# 1. Importing Pandas

In [None]:
import pandas as pd

# 2. Creating Data Structures

### a. Series

In [None]:

# Creating a Series from a list
s = pd.Series([1, 3, 5, 7, 9])
print(s)


## b. DataFrame

### A two-dimensional, tabular data structure.

In [None]:
# Creating a DataFrame from a dictionary
data = {'Name': ['Alice', 'Bob', 'Charlie'],
        'Age': [25, 30, 35],
        'City': ['New York', 'Los Angeles', 'Chicago']}

df = pd.DataFrame(data)
print(df)


## 3. Reading and Writing Data

### a. Reading from CSV

In [None]:
df = pd.read_csv('data.csv')
print(df.head())


### b. Writing to CSV

In [None]:
df.to_csv('output.csv', index=False)


# 4. Viewing Data

In [None]:
print(df.head())       # First 5 rows
print(df.tail())       # Last 5 rows
print(df.shape)        # Rows and columns
print(df.info())       # Summary of DataFrame
print(df.describe())   # Statistical summary


# 5. Selecting Data

### a. Selecting Columns

In [None]:
print(df['Name'])      # Single column
print(df[['Name', 'Age']])  # Multiple columns


### b. Selecting Rows

In [None]:
print(df.iloc[0])      # By index position
#print(df.loc[0])       # By index label (if set)


### DataFrame.iat
### Fast integer location scalar accessor.

### DataFrame.loc
### Purely label-location based indexer for selection by label.

### Series.iloc
### Purely integer-location based indexing for selection by position.

# c. Conditional Selection

In [None]:
print(df[df['Age'] > 30])


# 6. Modifying Data

### a. Adding Columns

In [None]:
df['Salary'] = [50000, 60000, 70000]
print(df)


### b. Updating Values

In [None]:
df.at[0, 'Age'] = 26
print(df)


In [None]:
df.at[2,"Age"]=40

In [None]:
df

## c. Deleting Columns/Rows

In [None]:
df.drop('Salary', axis=1, inplace=True)  # Drop column
df.drop(0, axis=0, inplace=True)         # Drop row
print(df)


## 7. Handling Missing Data

In [None]:
df = pd.DataFrame({'A': [1, 2, None], 'B': [4, None, 6]})

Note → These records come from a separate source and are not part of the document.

/-- The first action of a crossing (R107), with its cause and the mode it started from. -/
def Dev.firstAction (s : Dev) (cause : Nat) (batteryFed : Bool) : Dev :=
  let d := s.dirtyGranules
  let carry := (s.gmap.entries.filter (fun p => p.2.st.counted)).map (fun p => p.1)
  let s := s.modXing (fun _ => { XingSt.reset with
    st := .quiesce, cause := cause, t0 := crossT0 s.ticks cause, tFirst := s.ticks
    allBattery := batteryFed, breach := decide (s.fery.limHard < G * d), modeFrom := s.core.mode.code, dQuiesce := d
    bGran := s.fery.b / G, eLbQuiesce := s.batt.elb, toCarry := carry, remain := d, crossSeq := s.nextCross })
  let s := ((s.clrReady Rdy.HOSTMEM).clrReady Rdy.LINK).clrReady Rdy.PERSIST
  let s := { s with hlnk := { s.hlnk with wait := [], held := [], gpf := [], reqOut := 0, rwdOut := 0, reqGranted := 0, rwdGranted := 0 } }
  let s := s.ferryLend.eraseCut
  let s := s.cipherDrop (fun w => match w with | .restore _ => true | .refetch _ => true | _ => false)
  let fetching := (s.gmap.entries.filter (fun p => p.2.st = .fetching)).map (fun p => p.1)
  let s := fetching.foldl (fun s g => s.setSt g .unrestored) s
  let s := s.modLand (fun l => { l with
    table := [], demandWait := [], st := if l.st = .restoring then .suspended else l.st })
  let s := { s with dctl := { s.dctl with refetches := [] } }
  let s := s.modFery (fun f => { f with pinned := [] })
  let s := s.modFlsh (fun x => { x with xpos := [] })
  s.modGmap (fun m => { m with phase := .saving })

/-! ### Records (R120, R121) -/

/-- The opening record (Table 5-5). -/
def Dev.openingBytes (s : Dev) : Bytes :=
  let x := s.xing
  let b := leBytes 4 0x58434F50 ++ leBytes 2 1 ++ leBytes 2 64 ++ leBytes 8 x.crossSeq ++ leBytes 8 x.ckptSeq ++
    leBytes 1 x.cause ++ leBytes 1 x.modeFrom ++ leBytes 1 (b2n x.breach) ++ [0] ++ leBytes 4 x.dQuiesce ++
    leBytes 4 x.bGran ++ leBytes 4 s.ciph.epoch ++ leBytes 4 x.eLbQuiesce ++ leBytes 8 s.opSeconds ++
    leBytes 4 s.log.cycles ++ leBytes 4 0
  b ++ leBytes 4 (crc32c b)

/-- The first unit of a run of a crossing: the newest, where a directory was written again. -/
def Dev.runStart (s : Dev) (kind q : Nat) : Option (Nat × NUnit) :=
  (s.flsh.units.filter (fun p => 2 ^ 32 ≤ p.1 && p.2.kind = kind && p.2.crossSeq = q && p.2.idx = 0)).foldl
    (fun (m : Option (Nat × NUnit)) p => match m with | some x => if x.2.wseq < p.2.wseq then some p else m | none => some p) none

/-- The LOC of the first unit of a run. A run without a unit reads 0xFFFF_FFFF, which names none (R249): the spec gives no value
there. DESIGN CHOICE: assumption 108. -/
def Dev.runFirst (s : Dev) (kind : Nat) : Nat :=
  match s.runStart kind s.xing.crossSeq with
  | some (k, _) => k - 2 ^ 32
  | none => 0xFFFFFFFF

/-- Directory units: 8 bytes for each map granule. -/
def Dev.dirUnits (s : Dev) : Nat := ceilDiv (8 * s.mapGranules) 16384

/-- The commit record (Table 5-6), as everything stands at COMMIT. With an empty carry set WSEQ_FIRST and WSEQ_LAST are 0: the
spec gives no value there. DESIGN CHOICE: assumption 108. -/
def Dev.commitBytes (s : Dev) : Bytes :=
  let x := s.xing
  let flags := b2n s.core.inputReturned + 2 * b2n s.core.onPending + 4 * b2n s.core.recovPending + 8 * b2n x.breach +
    16 * b2n x.channelLost + 32 * b2n x.kLearned + 64 * b2n (s.core.fwState = 3)
  let b := leBytes 4 0x5843434D ++ leBytes 2 1 ++ leBytes 2 256 ++ leBytes 8 x.crossSeq ++ leBytes 8 x.ckptSeq ++
    leBytes 8 x.wseqFirst ++ leBytes 8 x.wseqLast ++ leBytes 1 x.cause ++ leBytes 1 flags ++
    leBytes 1 (if x.channelLost then x.lostChannel else 0xFF) ++ leBytes 1 x.excluded.length ++ leBytes 4 s.ciph.epoch ++
    leBytes 4 x.carried ++ leBytes 4 x.poisonedLines ++ leBytes 4 (s.runFirst 3) ++ leBytes 4 x.idxUnits ++
    leBytes 4 (s.runFirst 4) ++ leBytes 4 s.dirUnits ++ leBytes 4 (s.runFirst 5) ++
    leBytes 4 s.gmap.poisonChanged.length ++ leBytes 4 x.mapWritten ++ leBytes 2 s.fery.k ++ [0, 0] ++
    leBytes 4 x.energyMj ++ leBytes 4 x.eLbQuiesce ++ leBytes 4 ((s.ticks - x.tFirst) / 25) ++ leBytes 4 x.bGran ++
    leBytes 8 (twos64 s.fery.wear) ++ leBytes 8 s.opSeconds ++ leBytes 4 s.log.cycles ++ List.replicate 128 0
  b ++ leBytes 4 (crc32c b)

/-! ### The save (R110, R111) -/

/-- Abandon (R125): every NAND write stops. -/
def Dev.abandon (s : Dev) : Dev :=
  let s := s.modXing (fun x => { x with st := .abandoned })
  let s := s.modFery (fun f => { f with copies := [] })
  let s := s.cipherDrop (fun w => match w with | .copy _ => true | _ => false)
  ((s.keepDescs (fun _ => false)).modFlsh (fun x => { x with groups := [] })).note .abandoned

/-- So many free pages of the record block; when it has fewer, the other block is used, which must be blank (R257). An opening
record wants two, for the commit record takes the page after it. DESIGN CHOICE: assumption 105. -/
def Dev.recordRoom (s : Dev) (need : Nat) : Option Dev :=
  if s.flsh.recordPage + need ≤ s.wordlines then some s
  else if s.sysBlank (1 - s.flsh.recordBlock) then
    some (s.modFlsh (fun x => { x with recordBlock := 1 - x.recordBlock, recordPage := 0 }))
  else none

# Check for missing values
print(df.isnull())

# Fill missing values
df.fillna(0, inplace=True)
print(df)

# Drop rows with missing values
df.dropna(inplace=True)
print(df)


## 8. Working with Index

In [None]:
df.set_index('Name', inplace=True)
print(df)

df.reset_index(inplace=True)
print(df)


# 9. Sorting Data

In [None]:
# Sort by column
df.sort_values('Age', ascending=False, inplace=True)
print(df)

# Sort by index
df.sort_index(inplace=True)
print(df)


# 10. Grouping Data

In [None]:
data = {'Category': ['A', 'B', 'A', 'B'], 'Values': [10, 20, 30, 40]}
df = pd.DataFrame(data)

# Group by 'Category' and sum 'Values'
grouped = df.groupby('Category')['Values'].sum()
print(grouped)


# 11. Merging and Joining DataFrames

### a. Concatenation

In [None]:
df1 = pd.DataFrame({'A': [1, 2], 'B': [3, 4]})
df2 = pd.DataFrame({'A': [5, 6], 'B': [7, 8]})

result = pd.concat([df1, df2])
print(result)


### b. Merging

In [None]:
df1 = pd.DataFrame({'key': ['K0', 'K1'], 'A': ['A0', 'A1']})
df2 = pd.DataFrame({'key': ['K0', 'K1'], 'B': ['B0', 'B1']})

result = pd.merge(df1, df2, on='key')
print(result)


### c. Joining

df1 = pd.DataFrame({'A': ['A0', 'A1']}, index=['K0', 'K1'])
df2 = pd.DataFrame({'B': ['B0', 'B1']}, index=['K0', 'K1'])

result = df1.join(df2)
print(result)


# 12. Pivot Tables

data = {'Category': ['A', 'B', 'A', 'B'], 'Type': ['X', 'Y', 'X', 'Y'], 'Values': [10, 20, 30, 40]}
df = pd.DataFrame(data)

pivot_table = df.pivot_table(values='Values', index='Category', columns='Type', aggfunc='sum')
print(pivot_table)


#  13. Applying Functions

In [None]:
# Creating a date range
dates = pd.date_range('2024-01-01', periods=5)
print(dates)

# Adding date to DataFrame
df['Date'] = dates
print(df)



## 14. Working with Dates

In [None]:
# Creating a date range
dates = pd.date_range('2024-01-01', periods=5)
print(dates)

# Adding date to DataFrame
df['Date'] = dates
print(df)


## 15. Exporting Data to Other Formats

In [None]:
# Export to Excel
df.to_excel('output.xlsx', index=False)

# Export to JSON
df.to_json('output.json')


# 16. Advanced Data Types

## a. Categorical Data

In [None]:
df['Category'] = pd.Categorical(['test', 'train', 'test', 'train'])
print(df.dtypes)


## b. Handling Time Series

In [None]:
df['Date'] = pd.to_datetime(df['Date'])
print(df.set_index('Date').resample('D').mean())